BEGIN Provided material

/-- MB_COPY (R349). -/
def execMbCopy (c : Fin 64) (d : BitVec 504) (s : State) : Res :=
  let rs := (cpRanges d).map fun x => (x.1, x.2.1)
  longCmd s c d 0x02
    (judge s c d 0x02 (copyRsvOk d) false anySched (pkgLocked s || rangeLocked s rs) (copyErr s c d))
    (.ranges rs) (.copy (cpDir d) (cpSrc d) (cpDst d) (cpHost d) (cpLen d)) id

/-- The first `n` bytes of a copy are moved. -/
def copyBytes (s : State) (dir : BitVec 2) (src dst : Addr) (host : BitVec 64) (n : Nat) : State :=
  match dir.toNat with
  | 0 => pkgWrite s dst.toNat (memRead s.hostMem host.toNat n)
  | 1 => wrHost s host.toNat (pkgRead s src.toNat n)
  | _ => pkgWrite s dst.toNat (pkgRead s src.toNat n)

/-! ### Images and the schedule (R350, R351) -/

/-- MB_LOAD (R350): the alignment is checked here, the image when the package has read it. -/
def execMbLoad (c : Fin 64) (d : BitVec 504) (img again : Image) (s : State) : Res :=
  let len := (fld d 288 32).toNat
  longCmd s c d 0x03
    (judge s c d 0x03 (bodyZero d 288) true [.none] (pkgLocked s)
      (firstErr [((fld d 320 64).toNat % 4096 != 0 || len % 64 != 0, eAlign)]))
    .package (.load len img again) id

/-- MB_UNLOAD (R347). -/
def execMbUnload (c : Fin 64) (d : BitVec 504) (s : State) : Res :=
  shortCmd s c d 0x04 (judge s c d 0x04 (bodyZero d 384) true [.loaded, .stopped] (pkgLocked s) none)
    fun s => (removeImage s, 0)

def stBeat (d : BitVec 504) : BitVec 40 := fld d 344 40
def stStep (d : BitVec 504) : BitVec 40 := fld d 304 40

/-- MB_START (R351). -/
def execMbStart (c : Fin 64) (d : BitVec 504) (s : State) : Res :=
  shortCmd s c d 0x05
    (judge s c d 0x05 (stStep d == 0 && bodyZero d 304) true [.loaded] (pkgLocked s) (startErr s (stBeat d)))
    fun s => (startRun s (stBeat d), 0)

/-- MB_RESUME (R351). From Stopped it waits until the restore of a rollback has ended (R206). -/
def execMbResume (c : Fin 64) (d : BitVec 504) (s : State) : Res :=
  if s.sched = .stopped ∧ s.run.rolling.isSome then .next s
  else shortCmd s c d 0x06
    (judge s c d 0x06 (bodyZero d 304) true [.quiesced, .stopped] (pkgLocked s) (resumeErr s (stBeat d) (stStep d)))
    fun s => (resumeRun s (stBeat d) (stStep d), 0)

/-! ### Regions and guarantees (R352) -/

def rgHub (d : BitVec 504) : Nat := (fld d 382 2).toNat
def rgIndex (d : BitVec 504) : Nat := (fld d 372 10).toNat
def rgRemove (d : BitVec 504) : Bool := bit d 371
def rgEntry (d : BitVec 504) : BitVec 128 := fld d 0 128

/-- MB_REGION (R225, R352). -/
def execMbRegion (c : Fin 64) (d : BitVec 504) (s : State) : Res :=
  shortCmd s c d 0x07
    (judge s c d 0x07 (!rgRemove d && fld d 128 243 == 0 && rgRsv (rgEntry d)) true anySched (pkgLocked s)
      (regionErr s (rgHub d) (rgIndex d) (rgEntry d)))
    fun s => (modHub s (rgHub d) fun m => { m with regions := tput 0 m.regions (rgIndex d) (rgEntry d) }, 0)

/-- The reserved fields of MB_GUARANTEE. -/
def guarRsvOk (d : BitVec 504) : Bool := rgHub d == 0 && rgIndex d == 0 && fld d 128 243 == 0 && guRsv (rgEntry d)

/-- MB_GUARANTEE, an addition (R233, R234, R352, R370). -/
def execMbGuaranteeAdd (c : Fin 64) (d : BitVec 504) (s : State) : Res :=
  let g := rgEntry d
  ofRow (!rgRemove d) s (shortCmd s c d 0x08
    (judge s c d 0x08 (guarRsvOk d) true anySched (pkgLocked s)
      (firstErr [(badGuarantee s.run.flows g, eRange), (badClass s (umbels s) (imgOwner s) s.run.flows g, eGuarantee),
                 (notAdmitted s (allGuars s ++ [g]), eGuarantee)]))
    fun s => (addGuar s g, 0))

/-- MB_GUARANTEE, a removal of the guarantee of the entry's flow, hub and target (R352). -/
def execMbGuaranteeRemove (c : Fin 64) (d : BitVec 504) (s : State) : Res :=
  let g := rgEntry d
  ofRow (rgRemove d) s (shortCmd s c d 0x08
    (judge s c d 0x08 (guarRsvOk d) true anySched (pkgLocked s) (firstErr [(!(allGuars s).any (sameGuarantee g), eRange)]))
    fun s => (setRates (modHub s (guHub g).toNat fun m => { m with guars := m.guars.filter fun x => !sameGuarantee g x.ent })
      (guHub g).toNat, 0))

/-! ### MB_COLL (R299, R353) -/

/-- The checks of MB_COLL (R299, R353). An entry with a non-zero reserved bit is answered E_RANGE: R299 gives the conditions of R290
that concern one entry that code, where R4 and R290's last sentence name E_RESERVED; the model's choice (LOG 34). -/
def collCmdErr (s : State) (d : BitVec 504) (e : BitVec 512) (b : BitVec 40) : Option Err :=
  let h := (coHub e).toNat
  let host := (officeOf s h).colls.filter fun x => x.isHost && x.st = .armed
  firstErr [((fld d 320 64).toNat % 64 != 0, eAlign), (!bit (coId e) 31 || !beatLater b (beatNow s), eRange),
    (match collState s h (b, coId e) with
     | some .listed => true | some .armed => true | some .active => true | _ => false, eBusy),
    (collFormatBad e, eFormat), (!coRsv e || collEntryBad s e, eRange), (decide (8 ≤ host.length), eCapacity)]

/-- MB_COLL (R299, R353): the entry is what the host has put at `host_addr`, 64 bytes, little-endian (R3; LOG 6). -/
def execMbColl (c : Fin 64) (d : BitVec 504) (entry : BitVec 512) (startBeat : BitVec 40) (s : State) : Res :=
  shortCmd s c d 0x09
    (judge s c d 0x09 (bodyZero d 319) false [.loaded, .running, .quiesced] false (collCmdErr s d entry startBeat))
    fun s => (armColl (wrHost s (fld d 320 64 : BitVec 64).toNat (leBytes 64 entry)) (coHub entry).toNat entry startBeat (some (if bit d 319 then some c else none)), 0)

/-! ### MB_LINK (R265, R354) -/

def lkMask (d : BitVec 504) : BitVec 12 := fld d 372 12
def lkAction (d : BitVec 504) : BitVec 2 := fld d 370 2
def lkLanes (d : BitVec 504) : BitVec 2 := fld d 368 2
def lkRate (d : BitVec 504) : BitVec 2 := fld d 366 2

/-- The links named. -/
def lkLinks (m : BitVec 12) : List Nat := (List.range 12).filter fun l => m.getLsbD l

/-- The checks of R354, in their order. -/
def linkCmdErr (s : State) (d : BitVec 504) : Option Err :=
  let ls := lkLinks (lkMask d)
  firstErr [(lkMask d == 0 || lkRate d == 3, eRange), ((lkAction d == 1 || lkAction d == 3) && !s.place.set, eState),
    (lkAction d == 2 && ls.any fun l => !linkUp s l, eState),
    (lkAction d == 2 && ls.any fun l => decide (laneCount (linkOf s l).live < 8 / 2 ^ (lkLanes d).toNat), eCapacity)]

/-- A MB_LINK of one action. -/
def linkCmd (s : State) (c : Fin 64) (d : BitVec 504) (a : BitVec 2) (act : State → Nat → State) : Res :=
  ofRow (lkAction d == a) s (longCmd s c d 0x0A
    (judge s c d 0x0A (bodyZero d 366) true anySched (pkgLocked s || linksLocked s (lkMask d)) (linkCmdErr s d))
    (.links (lkMask d)) (.link a (lkMask d)) fun s => (lkLinks (lkMask d)).foldl act s)

/-- MB_LINK, take down, from any state (R263): the peer is told over the courier lane (R276). A link that is Down waits for its peer
no longer. -/
def execMbLinkDown (c : Fin 64) (d : BitVec 504) (s : State) : Res :=
  linkCmd s c d 0 fun s l =>
    if (linkOf s l).st = .down then modLink s l fun k => { k with waitPeer := false } else goDown (sendLinkCtl s l 2 0 0) l 8

/-- MB_LINK, retrain: a link that is up retrains, a link that is down trains again. -/
def execMbLinkRetrain (c : Fin 64) (d : BitVec 504) (s : State) : Res :=
  linkCmd s c d 1 fun s l =>
    if linkUp s l then startRetrain (sendLinkCtl s l 1 0 0) l
    else if (linkOf s l).st = .down then trainAgain s l (linkOf s l).downCause else s

/-- MB_LINK, set width and rate (R265). -/
def execMbLinkSetWidth (c : Fin 64) (d : BitVec 504) (s : State) : Res :=
  linkCmd s c d 2 fun s l => askWidth s l (lkLanes d) (lkRate d)

/-- MB_LINK, retrain the courier lanes only: a lane that is lost comes back, or is found at fault when the command ends. -/
def execMbLinkCourierRetrain (c : Fin 64) (d : BitVec 504) (s : State) : Res := linkCmd s c d 3 laneRetrained

/-! ### Checkpoints (R355) -/

/-- The two headers of the local store, the older first; a slot that holds none reads as zero (R329). -/
def headerBytes (s : State) : List Byte :=
  let b := fun (g : Option Gen) => leBytes 64 (match g with | some x => x.hdr | none => 0)
  b s.ckpt.older ++ b s.ckpt.newer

END Provided material

▸ **Task prompt**:
Nothing outside this range should appear: the lines from the start of the listing through the line with "(judge s c d 0x02", each reproduced exactly, both ends included.

▸ **Solution below**:
/-- MB_COPY (R349). -/
def execMbCopy (c : Fin 64) (d : BitVec 504) (s : State) : Res :=
  let rs := (cpRanges d).map fun x => (x.1, x.2.1)
  longCmd s c d 0x02
    (judge s c d 0x02 (copyRsvOk d) false anySched (pkgLocked s || rangeLocked s rs) (copyErr s c d))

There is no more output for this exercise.